* **EXERCISE OBJECTIVE**: Scan the records below, and wherever a line has the word "Session", pull it out.

##### INPUT DATA

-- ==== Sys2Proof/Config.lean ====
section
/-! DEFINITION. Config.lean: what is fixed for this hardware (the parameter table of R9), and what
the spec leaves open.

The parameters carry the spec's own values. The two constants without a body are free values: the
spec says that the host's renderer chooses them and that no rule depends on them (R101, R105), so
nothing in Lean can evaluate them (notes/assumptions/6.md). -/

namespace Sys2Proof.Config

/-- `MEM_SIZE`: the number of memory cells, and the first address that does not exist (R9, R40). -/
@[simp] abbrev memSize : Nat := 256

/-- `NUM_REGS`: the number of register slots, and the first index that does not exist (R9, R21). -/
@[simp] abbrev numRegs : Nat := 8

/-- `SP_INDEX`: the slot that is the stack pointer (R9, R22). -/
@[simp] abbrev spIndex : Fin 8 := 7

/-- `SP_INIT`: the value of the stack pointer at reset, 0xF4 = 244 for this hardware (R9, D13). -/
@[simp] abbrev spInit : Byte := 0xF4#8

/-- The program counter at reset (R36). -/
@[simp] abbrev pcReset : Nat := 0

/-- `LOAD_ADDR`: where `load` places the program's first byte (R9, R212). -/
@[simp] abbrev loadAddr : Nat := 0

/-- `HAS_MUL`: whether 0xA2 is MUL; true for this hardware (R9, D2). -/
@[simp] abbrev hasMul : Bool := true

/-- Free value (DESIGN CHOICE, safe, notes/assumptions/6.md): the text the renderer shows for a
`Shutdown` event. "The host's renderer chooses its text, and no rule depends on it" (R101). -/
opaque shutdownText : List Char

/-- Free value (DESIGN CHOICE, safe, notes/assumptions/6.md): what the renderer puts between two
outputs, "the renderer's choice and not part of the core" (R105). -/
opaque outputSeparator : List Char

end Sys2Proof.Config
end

##########
##### INPUT DATA

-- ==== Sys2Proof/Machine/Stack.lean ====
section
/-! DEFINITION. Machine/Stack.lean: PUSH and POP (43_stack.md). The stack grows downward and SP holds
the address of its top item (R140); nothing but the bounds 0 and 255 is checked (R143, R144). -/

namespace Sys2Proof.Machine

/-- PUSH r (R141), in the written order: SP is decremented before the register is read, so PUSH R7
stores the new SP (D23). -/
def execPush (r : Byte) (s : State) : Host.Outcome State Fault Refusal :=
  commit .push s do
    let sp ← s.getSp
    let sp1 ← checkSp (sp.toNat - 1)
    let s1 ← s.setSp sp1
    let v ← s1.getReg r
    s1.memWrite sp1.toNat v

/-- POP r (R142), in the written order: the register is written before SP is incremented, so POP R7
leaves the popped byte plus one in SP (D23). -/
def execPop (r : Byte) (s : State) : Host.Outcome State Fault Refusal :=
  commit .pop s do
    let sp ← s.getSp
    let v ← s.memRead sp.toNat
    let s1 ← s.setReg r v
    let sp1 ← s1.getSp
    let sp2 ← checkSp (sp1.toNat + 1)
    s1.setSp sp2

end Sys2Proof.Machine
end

##########
##### INPUT DATA

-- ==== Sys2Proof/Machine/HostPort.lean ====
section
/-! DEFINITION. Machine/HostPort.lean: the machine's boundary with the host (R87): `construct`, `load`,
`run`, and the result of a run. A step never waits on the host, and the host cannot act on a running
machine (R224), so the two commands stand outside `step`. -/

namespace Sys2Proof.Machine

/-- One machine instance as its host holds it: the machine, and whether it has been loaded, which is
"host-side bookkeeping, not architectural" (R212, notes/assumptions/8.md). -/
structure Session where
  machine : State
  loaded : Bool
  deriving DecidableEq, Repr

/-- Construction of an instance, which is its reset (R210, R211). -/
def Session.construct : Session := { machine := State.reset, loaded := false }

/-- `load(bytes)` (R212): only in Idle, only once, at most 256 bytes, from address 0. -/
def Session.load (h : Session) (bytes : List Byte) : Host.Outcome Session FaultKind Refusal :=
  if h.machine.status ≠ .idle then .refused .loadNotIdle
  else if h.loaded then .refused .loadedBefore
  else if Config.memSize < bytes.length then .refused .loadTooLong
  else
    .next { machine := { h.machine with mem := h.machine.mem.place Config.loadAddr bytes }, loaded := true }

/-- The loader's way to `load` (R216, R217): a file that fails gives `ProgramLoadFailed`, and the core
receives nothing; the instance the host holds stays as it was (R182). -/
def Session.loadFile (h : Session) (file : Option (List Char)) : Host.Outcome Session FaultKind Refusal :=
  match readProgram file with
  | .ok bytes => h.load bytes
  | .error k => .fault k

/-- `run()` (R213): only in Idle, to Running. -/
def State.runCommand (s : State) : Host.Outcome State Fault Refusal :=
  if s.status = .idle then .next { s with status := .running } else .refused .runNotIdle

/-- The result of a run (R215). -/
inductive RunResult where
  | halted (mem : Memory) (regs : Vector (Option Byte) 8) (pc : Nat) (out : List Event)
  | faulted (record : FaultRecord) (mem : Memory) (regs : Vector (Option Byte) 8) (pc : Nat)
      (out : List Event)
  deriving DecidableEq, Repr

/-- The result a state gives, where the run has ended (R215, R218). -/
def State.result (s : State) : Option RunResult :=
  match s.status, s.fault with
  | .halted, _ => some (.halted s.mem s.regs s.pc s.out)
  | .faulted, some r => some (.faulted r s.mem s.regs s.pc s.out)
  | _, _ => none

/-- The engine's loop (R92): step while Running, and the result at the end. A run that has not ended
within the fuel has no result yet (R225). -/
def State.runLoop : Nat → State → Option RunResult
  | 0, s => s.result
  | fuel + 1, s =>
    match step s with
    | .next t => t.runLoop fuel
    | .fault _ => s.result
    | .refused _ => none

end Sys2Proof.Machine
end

##########

* **TASK ANSWER**:
structure Session where
def Session.construct : Session := { machine := State.reset, loaded := false }
def Session.load (h : Session) (bytes : List Byte) : Host.Outcome Session FaultKind Refusal :=
def Session.loadFile (h : Session) (file : Option (List Char)) : Host.Outcome Session FaultKind Refusal :=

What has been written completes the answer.